TASK INSTRUCTIONS.
Return, word for word, only the lines of the data below that lie between the line with "def readyState : State" and the line with "(AsmLine.process [.hex []]", those two lines included.

╔══

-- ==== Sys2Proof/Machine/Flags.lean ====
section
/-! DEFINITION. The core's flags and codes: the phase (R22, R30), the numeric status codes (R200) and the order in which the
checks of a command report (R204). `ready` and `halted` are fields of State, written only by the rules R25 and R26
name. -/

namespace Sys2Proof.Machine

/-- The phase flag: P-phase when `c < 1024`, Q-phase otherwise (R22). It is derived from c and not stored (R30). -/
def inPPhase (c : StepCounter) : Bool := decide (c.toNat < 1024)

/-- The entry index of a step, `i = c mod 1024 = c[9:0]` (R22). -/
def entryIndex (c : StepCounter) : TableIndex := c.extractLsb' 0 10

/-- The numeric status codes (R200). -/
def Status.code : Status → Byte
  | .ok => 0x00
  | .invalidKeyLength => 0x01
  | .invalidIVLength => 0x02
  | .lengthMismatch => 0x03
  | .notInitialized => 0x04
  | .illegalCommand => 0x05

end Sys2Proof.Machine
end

╚══
╔══

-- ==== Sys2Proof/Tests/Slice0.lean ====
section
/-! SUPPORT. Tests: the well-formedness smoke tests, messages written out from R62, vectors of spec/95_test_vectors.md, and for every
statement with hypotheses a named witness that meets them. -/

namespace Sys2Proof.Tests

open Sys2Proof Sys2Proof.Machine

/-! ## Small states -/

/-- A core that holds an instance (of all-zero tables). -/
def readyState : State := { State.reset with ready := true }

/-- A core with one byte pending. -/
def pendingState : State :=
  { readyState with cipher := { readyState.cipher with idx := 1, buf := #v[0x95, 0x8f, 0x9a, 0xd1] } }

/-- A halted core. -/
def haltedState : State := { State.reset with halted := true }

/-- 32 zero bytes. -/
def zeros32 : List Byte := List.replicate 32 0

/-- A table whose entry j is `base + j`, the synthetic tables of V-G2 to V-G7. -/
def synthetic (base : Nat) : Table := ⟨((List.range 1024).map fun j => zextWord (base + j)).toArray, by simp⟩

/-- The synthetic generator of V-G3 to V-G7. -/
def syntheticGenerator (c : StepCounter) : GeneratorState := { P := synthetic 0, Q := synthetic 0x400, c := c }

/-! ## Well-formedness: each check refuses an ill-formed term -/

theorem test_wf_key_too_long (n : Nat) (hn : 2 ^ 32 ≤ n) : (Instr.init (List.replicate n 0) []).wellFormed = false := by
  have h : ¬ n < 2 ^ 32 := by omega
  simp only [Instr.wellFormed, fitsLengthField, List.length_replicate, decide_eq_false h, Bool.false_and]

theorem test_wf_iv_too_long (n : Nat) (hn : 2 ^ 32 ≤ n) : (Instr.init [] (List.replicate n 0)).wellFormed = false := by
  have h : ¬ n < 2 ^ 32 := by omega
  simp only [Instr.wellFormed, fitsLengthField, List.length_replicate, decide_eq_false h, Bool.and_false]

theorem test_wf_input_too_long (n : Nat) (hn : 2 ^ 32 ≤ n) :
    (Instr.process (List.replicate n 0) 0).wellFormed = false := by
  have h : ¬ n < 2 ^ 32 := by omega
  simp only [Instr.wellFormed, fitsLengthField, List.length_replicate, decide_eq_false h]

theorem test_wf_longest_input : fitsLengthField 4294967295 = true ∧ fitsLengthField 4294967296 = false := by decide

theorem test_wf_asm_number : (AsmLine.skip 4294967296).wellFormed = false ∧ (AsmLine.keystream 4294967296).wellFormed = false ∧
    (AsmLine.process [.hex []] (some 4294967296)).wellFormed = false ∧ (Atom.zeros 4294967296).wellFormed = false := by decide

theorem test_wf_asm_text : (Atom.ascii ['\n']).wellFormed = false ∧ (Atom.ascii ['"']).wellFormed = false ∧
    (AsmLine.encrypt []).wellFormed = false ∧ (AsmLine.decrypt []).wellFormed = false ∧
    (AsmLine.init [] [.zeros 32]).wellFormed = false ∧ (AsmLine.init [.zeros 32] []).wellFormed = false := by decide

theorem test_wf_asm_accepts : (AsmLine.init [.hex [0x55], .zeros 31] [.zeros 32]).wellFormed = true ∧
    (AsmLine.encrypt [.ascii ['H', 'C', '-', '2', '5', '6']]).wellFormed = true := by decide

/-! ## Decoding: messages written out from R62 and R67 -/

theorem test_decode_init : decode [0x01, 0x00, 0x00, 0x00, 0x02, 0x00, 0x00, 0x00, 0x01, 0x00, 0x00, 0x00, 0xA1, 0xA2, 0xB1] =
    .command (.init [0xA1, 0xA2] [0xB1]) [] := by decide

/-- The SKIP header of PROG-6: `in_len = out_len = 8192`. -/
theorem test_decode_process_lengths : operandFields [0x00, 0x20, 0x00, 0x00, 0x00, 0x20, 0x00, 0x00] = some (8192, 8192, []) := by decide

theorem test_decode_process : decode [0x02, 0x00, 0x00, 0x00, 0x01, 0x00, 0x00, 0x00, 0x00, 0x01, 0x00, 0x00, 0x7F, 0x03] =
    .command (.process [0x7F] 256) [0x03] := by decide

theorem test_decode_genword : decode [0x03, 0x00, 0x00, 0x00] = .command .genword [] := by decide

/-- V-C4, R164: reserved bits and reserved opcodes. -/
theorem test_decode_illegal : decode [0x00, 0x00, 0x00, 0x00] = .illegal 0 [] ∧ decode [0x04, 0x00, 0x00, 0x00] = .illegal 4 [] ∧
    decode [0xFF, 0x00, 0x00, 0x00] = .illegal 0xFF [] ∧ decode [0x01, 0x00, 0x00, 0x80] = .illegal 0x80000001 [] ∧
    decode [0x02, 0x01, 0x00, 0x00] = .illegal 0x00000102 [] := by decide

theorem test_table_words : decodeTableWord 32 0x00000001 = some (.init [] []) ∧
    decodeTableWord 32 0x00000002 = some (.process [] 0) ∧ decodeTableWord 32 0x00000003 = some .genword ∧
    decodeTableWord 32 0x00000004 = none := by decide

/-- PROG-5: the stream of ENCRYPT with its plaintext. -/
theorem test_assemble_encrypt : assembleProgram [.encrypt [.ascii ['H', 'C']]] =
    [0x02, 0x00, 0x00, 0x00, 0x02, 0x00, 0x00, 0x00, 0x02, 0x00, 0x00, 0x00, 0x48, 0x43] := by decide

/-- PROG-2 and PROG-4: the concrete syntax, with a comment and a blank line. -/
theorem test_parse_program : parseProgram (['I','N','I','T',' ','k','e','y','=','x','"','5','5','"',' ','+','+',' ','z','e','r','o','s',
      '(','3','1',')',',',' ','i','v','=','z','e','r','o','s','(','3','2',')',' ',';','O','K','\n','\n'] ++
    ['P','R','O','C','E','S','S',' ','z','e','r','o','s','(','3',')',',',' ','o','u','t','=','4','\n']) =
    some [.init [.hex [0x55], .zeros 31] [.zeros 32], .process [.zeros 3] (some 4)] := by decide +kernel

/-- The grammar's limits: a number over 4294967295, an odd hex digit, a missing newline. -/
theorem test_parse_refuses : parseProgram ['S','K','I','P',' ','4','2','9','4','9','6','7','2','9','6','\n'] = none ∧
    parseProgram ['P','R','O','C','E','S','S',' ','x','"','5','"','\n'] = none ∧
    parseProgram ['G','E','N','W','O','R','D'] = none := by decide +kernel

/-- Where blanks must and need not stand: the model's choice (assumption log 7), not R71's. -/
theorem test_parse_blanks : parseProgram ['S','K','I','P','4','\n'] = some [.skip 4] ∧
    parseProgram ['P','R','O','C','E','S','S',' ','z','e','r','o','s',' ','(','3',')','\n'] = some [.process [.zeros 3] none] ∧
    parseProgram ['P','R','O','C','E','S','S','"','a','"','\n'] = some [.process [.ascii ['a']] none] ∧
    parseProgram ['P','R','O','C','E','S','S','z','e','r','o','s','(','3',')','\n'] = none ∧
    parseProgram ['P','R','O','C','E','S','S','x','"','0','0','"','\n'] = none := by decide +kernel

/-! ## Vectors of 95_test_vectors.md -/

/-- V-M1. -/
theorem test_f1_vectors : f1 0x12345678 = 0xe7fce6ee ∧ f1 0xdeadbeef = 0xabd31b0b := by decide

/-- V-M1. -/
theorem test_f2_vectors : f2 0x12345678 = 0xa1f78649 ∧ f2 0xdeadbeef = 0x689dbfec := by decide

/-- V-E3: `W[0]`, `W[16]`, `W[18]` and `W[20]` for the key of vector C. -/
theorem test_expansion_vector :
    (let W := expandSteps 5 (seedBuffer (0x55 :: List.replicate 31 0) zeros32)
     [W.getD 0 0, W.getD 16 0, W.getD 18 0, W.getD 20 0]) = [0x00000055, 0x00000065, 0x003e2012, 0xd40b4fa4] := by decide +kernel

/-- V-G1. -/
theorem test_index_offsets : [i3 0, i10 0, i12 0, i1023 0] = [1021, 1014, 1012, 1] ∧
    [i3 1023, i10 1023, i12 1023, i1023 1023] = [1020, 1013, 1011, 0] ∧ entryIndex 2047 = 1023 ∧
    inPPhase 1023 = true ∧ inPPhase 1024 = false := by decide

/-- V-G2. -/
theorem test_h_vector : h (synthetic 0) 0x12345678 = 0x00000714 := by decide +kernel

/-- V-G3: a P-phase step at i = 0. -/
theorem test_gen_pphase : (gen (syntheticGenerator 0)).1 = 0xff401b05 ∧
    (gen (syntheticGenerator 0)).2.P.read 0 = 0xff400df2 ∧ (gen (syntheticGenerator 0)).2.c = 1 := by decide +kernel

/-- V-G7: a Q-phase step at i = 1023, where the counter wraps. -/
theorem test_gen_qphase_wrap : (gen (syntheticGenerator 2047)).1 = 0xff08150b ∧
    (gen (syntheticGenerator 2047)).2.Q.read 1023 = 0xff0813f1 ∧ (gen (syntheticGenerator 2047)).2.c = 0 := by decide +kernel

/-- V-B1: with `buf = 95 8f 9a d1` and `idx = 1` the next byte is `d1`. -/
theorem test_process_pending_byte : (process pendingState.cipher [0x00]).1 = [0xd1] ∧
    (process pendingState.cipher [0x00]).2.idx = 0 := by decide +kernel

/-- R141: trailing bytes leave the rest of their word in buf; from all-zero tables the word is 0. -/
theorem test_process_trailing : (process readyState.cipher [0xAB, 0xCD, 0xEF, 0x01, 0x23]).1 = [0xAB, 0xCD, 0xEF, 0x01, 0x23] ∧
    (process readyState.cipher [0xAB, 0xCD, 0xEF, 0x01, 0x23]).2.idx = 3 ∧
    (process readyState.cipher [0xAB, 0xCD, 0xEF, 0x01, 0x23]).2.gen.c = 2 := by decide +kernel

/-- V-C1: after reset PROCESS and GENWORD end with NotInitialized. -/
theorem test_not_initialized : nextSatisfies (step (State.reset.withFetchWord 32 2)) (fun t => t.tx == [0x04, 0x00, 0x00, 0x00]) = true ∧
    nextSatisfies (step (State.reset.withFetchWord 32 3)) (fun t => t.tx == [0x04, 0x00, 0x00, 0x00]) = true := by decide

╚══
╔══

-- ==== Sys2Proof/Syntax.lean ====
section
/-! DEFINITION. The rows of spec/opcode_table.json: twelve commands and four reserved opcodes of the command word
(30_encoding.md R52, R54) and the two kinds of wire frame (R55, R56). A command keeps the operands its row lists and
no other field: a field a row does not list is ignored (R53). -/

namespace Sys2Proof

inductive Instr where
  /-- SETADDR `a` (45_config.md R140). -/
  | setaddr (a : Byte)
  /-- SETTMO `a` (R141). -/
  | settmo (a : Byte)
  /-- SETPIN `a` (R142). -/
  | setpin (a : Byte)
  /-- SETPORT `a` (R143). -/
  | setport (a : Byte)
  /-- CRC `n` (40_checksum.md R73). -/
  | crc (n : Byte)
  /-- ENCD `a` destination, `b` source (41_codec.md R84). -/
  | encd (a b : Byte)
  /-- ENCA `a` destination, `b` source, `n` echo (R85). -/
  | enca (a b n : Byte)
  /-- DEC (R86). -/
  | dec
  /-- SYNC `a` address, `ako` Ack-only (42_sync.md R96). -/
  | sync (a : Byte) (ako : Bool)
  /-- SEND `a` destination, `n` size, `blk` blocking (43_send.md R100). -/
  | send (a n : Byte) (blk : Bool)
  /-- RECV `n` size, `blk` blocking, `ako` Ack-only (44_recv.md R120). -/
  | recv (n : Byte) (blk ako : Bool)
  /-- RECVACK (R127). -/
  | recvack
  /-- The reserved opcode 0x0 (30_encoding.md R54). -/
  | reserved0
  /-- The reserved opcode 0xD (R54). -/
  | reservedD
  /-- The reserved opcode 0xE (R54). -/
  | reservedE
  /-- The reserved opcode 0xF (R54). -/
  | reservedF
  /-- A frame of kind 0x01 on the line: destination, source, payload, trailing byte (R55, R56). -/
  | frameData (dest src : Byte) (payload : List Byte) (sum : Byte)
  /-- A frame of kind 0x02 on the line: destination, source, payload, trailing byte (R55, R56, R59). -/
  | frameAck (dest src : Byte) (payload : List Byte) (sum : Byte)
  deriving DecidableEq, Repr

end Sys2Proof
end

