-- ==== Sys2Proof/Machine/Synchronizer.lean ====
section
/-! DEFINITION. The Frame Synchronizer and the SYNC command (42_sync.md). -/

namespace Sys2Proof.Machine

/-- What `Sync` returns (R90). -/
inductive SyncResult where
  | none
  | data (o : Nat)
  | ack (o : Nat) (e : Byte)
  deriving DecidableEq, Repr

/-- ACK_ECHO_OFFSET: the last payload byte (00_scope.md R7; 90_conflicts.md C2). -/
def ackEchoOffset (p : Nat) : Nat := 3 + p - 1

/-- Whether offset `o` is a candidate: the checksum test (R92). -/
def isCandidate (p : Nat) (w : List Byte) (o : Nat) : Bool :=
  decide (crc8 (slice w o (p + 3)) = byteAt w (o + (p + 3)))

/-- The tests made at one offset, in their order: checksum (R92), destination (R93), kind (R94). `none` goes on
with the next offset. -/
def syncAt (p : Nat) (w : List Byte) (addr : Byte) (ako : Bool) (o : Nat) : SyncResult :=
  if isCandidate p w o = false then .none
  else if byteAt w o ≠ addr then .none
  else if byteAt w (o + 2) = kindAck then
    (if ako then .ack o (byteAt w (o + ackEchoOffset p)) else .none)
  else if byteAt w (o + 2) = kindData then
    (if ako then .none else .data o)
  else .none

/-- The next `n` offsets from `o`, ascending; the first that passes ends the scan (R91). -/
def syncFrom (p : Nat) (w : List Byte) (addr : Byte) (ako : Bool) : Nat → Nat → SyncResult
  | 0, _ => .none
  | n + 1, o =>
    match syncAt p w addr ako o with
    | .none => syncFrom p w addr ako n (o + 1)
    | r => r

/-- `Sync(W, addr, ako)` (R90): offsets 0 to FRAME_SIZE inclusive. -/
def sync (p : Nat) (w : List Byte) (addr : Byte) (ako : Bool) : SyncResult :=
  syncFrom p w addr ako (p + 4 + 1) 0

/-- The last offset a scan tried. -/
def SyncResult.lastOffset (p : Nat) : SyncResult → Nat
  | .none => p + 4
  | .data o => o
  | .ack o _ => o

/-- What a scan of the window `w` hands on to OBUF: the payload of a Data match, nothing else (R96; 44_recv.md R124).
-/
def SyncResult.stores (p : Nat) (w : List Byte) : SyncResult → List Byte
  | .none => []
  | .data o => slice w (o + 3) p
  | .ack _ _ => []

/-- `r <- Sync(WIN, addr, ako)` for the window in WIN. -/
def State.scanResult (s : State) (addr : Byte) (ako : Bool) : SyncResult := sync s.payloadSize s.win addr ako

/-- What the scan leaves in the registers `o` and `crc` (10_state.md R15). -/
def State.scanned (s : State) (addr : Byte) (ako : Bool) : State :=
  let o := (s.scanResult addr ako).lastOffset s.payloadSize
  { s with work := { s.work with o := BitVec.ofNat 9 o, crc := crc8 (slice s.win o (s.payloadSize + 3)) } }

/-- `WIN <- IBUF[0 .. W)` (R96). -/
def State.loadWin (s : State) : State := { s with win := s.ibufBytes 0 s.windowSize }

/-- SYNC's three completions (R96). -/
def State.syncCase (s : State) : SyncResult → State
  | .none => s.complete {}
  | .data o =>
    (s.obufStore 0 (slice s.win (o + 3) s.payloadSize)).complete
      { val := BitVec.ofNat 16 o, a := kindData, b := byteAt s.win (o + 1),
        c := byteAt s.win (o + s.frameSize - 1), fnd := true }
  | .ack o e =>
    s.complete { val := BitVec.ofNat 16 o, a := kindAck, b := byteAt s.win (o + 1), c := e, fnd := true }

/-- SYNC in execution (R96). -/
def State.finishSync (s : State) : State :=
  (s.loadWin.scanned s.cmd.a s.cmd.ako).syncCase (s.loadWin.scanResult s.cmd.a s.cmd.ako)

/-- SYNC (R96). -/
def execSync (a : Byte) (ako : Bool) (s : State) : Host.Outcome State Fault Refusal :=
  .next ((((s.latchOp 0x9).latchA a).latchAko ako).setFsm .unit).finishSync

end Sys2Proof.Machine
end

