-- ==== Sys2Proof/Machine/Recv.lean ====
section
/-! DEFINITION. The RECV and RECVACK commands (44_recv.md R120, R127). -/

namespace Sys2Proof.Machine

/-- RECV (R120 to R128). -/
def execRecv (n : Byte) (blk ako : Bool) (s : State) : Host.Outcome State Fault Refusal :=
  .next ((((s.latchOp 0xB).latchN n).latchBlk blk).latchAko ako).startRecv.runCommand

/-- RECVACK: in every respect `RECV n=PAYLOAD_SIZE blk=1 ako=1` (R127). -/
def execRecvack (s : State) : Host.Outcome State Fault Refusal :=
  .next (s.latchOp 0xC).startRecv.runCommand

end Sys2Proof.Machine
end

╚══

SOLUTION TO THIS PROBLEM.
def readyState : State := { State.reset with ready := true }

/-- A core with one byte pending. -/
def pendingState : State :=
  { readyState with cipher := { readyState.cipher with idx := 1, buf := #v[0x95, 0x8f, 0x9a, 0xd1] } }

/-- A halted core. -/
def haltedState : State := { State.reset with halted := true }

/-- 32 zero bytes. -/
def zeros32 : List Byte := List.replicate 32 0

/-- A table whose entry j is `base + j`, the synthetic tables of V-G2 to V-G7. -/
def synthetic (base : Nat) : Table := ⟨((List.range 1024).map fun j => zextWord (base + j)).toArray, by simp⟩

/-- The synthetic generator of V-G3 to V-G7. -/
def syntheticGenerator (c : StepCounter) : GeneratorState := { P := synthetic 0, Q := synthetic 0x400, c := c }

/-! ## Well-formedness: each check refuses an ill-formed term -/

theorem test_wf_key_too_long (n : Nat) (hn : 2 ^ 32 ≤ n) : (Instr.init (List.replicate n 0) []).wellFormed = false := by
  have h : ¬ n < 2 ^ 32 := by omega
  simp only [Instr.wellFormed, fitsLengthField, List.length_replicate, decide_eq_false h, Bool.false_and]

theorem test_wf_iv_too_long (n : Nat) (hn : 2 ^ 32 ≤ n) : (Instr.init [] (List.replicate n 0)).wellFormed = false := by
  have h : ¬ n < 2 ^ 32 := by omega
  simp only [Instr.wellFormed, fitsLengthField, List.length_replicate, decide_eq_false h, Bool.and_false]

theorem test_wf_input_too_long (n : Nat) (hn : 2 ^ 32 ≤ n) :
    (Instr.process (List.replicate n 0) 0).wellFormed = false := by
  have h : ¬ n < 2 ^ 32 := by omega
  simp only [Instr.wellFormed, fitsLengthField, List.length_replicate, decide_eq_false h]

theorem test_wf_longest_input : fitsLengthField 4294967295 = true ∧ fitsLengthField 4294967296 = false := by decide

theorem test_wf_asm_number : (AsmLine.skip 4294967296).wellFormed = false ∧ (AsmLine.keystream 4294967296).wellFormed = false ∧
    (AsmLine.process [.hex []] (some 4294967296)).wellFormed = false ∧ (Atom.zeros 4294967296).wellFormed = false := by decide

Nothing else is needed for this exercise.